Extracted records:

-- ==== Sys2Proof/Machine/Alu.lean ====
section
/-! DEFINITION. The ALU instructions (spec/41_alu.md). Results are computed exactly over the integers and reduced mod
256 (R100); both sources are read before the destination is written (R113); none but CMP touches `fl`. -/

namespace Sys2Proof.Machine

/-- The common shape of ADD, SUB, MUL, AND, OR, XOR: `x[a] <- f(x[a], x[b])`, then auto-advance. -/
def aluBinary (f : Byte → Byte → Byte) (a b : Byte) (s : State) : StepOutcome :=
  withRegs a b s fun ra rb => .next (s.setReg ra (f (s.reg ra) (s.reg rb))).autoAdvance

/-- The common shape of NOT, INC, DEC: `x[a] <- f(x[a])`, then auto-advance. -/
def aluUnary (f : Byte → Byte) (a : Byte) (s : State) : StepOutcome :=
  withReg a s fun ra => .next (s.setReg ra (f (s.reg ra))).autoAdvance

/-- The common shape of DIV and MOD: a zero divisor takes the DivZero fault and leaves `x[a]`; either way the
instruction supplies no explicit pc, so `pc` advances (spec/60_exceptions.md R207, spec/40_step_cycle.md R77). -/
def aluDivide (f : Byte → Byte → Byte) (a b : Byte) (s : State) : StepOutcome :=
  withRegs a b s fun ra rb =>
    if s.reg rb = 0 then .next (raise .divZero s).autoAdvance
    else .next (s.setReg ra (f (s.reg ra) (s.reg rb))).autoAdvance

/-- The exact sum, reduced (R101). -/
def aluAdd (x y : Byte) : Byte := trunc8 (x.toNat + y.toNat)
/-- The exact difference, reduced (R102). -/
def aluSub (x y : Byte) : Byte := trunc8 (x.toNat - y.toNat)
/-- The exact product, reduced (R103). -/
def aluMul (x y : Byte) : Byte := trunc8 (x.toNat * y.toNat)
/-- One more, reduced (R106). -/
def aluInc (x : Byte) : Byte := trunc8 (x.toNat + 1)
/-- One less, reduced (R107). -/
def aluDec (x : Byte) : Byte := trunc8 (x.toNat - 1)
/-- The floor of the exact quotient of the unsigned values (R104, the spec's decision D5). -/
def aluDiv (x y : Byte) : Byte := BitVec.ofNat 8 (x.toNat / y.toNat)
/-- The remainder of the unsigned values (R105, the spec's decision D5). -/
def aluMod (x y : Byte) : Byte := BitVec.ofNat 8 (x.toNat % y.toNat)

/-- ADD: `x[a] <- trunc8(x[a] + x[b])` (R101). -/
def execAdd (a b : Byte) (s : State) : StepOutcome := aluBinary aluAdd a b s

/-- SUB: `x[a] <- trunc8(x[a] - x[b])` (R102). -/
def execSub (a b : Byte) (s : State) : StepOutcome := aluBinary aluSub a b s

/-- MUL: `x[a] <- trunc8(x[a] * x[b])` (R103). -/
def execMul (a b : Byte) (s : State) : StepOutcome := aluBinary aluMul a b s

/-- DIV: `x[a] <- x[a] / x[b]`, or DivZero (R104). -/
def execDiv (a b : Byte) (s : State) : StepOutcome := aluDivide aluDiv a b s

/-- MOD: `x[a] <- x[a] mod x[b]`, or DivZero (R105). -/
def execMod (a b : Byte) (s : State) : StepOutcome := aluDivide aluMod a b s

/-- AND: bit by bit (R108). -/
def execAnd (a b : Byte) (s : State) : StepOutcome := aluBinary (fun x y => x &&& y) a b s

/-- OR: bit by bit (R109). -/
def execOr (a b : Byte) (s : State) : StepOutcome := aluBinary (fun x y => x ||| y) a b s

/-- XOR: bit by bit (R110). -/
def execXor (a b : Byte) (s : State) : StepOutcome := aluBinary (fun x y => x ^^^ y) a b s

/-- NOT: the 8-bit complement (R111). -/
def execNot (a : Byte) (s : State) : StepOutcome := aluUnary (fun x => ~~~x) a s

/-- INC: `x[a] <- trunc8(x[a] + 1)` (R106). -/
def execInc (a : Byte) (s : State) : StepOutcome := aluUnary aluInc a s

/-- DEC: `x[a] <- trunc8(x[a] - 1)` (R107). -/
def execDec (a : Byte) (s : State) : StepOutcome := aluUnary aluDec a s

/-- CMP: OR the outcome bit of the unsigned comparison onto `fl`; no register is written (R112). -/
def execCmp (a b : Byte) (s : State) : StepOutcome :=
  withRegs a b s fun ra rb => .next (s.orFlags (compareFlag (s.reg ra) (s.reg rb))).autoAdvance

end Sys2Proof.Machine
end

What you have to do
Nothing should be returned except the lines from the one containing "def execMod (a" through the last line of the data, each restated word for word.

Answer space
def execMod (a b : Byte) (s : State) : StepOutcome := aluDivide aluMod a b s

/-- AND: bit by bit (R108). -/
def execAnd (a b : Byte) (s : State) : StepOutcome := aluBinary (fun x y => x &&& y) a b s

/-- OR: bit by bit (R109). -/
def execOr (a b : Byte) (s : State) : StepOutcome := aluBinary (fun x y => x ||| y) a b s

/-- XOR: bit by bit (R110). -/
def execXor (a b : Byte) (s : State) : StepOutcome := aluBinary (fun x y => x ^^^ y) a b s

/-- NOT: the 8-bit complement (R111). -/
def execNot (a : Byte) (s : State) : StepOutcome := aluUnary (fun x => ~~~x) a s

/-- INC: `x[a] <- trunc8(x[a] + 1)` (R106). -/
def execInc (a : Byte) (s : State) : StepOutcome := aluUnary aluInc a s

/-- DEC: `x[a] <- trunc8(x[a] - 1)` (R107). -/
def execDec (a : Byte) (s : State) : StepOutcome := aluUnary aluDec a s

/-- CMP: OR the outcome bit of the unsigned comparison onto `fl`; no register is written (R112). -/
def execCmp (a b : Byte) (s : State) : StepOutcome :=
  withRegs a b s fun ra rb => .next (s.orFlags (compareFlag (s.reg ra) (s.reg rb))).autoAdvance

end Sys2Proof.Machine
end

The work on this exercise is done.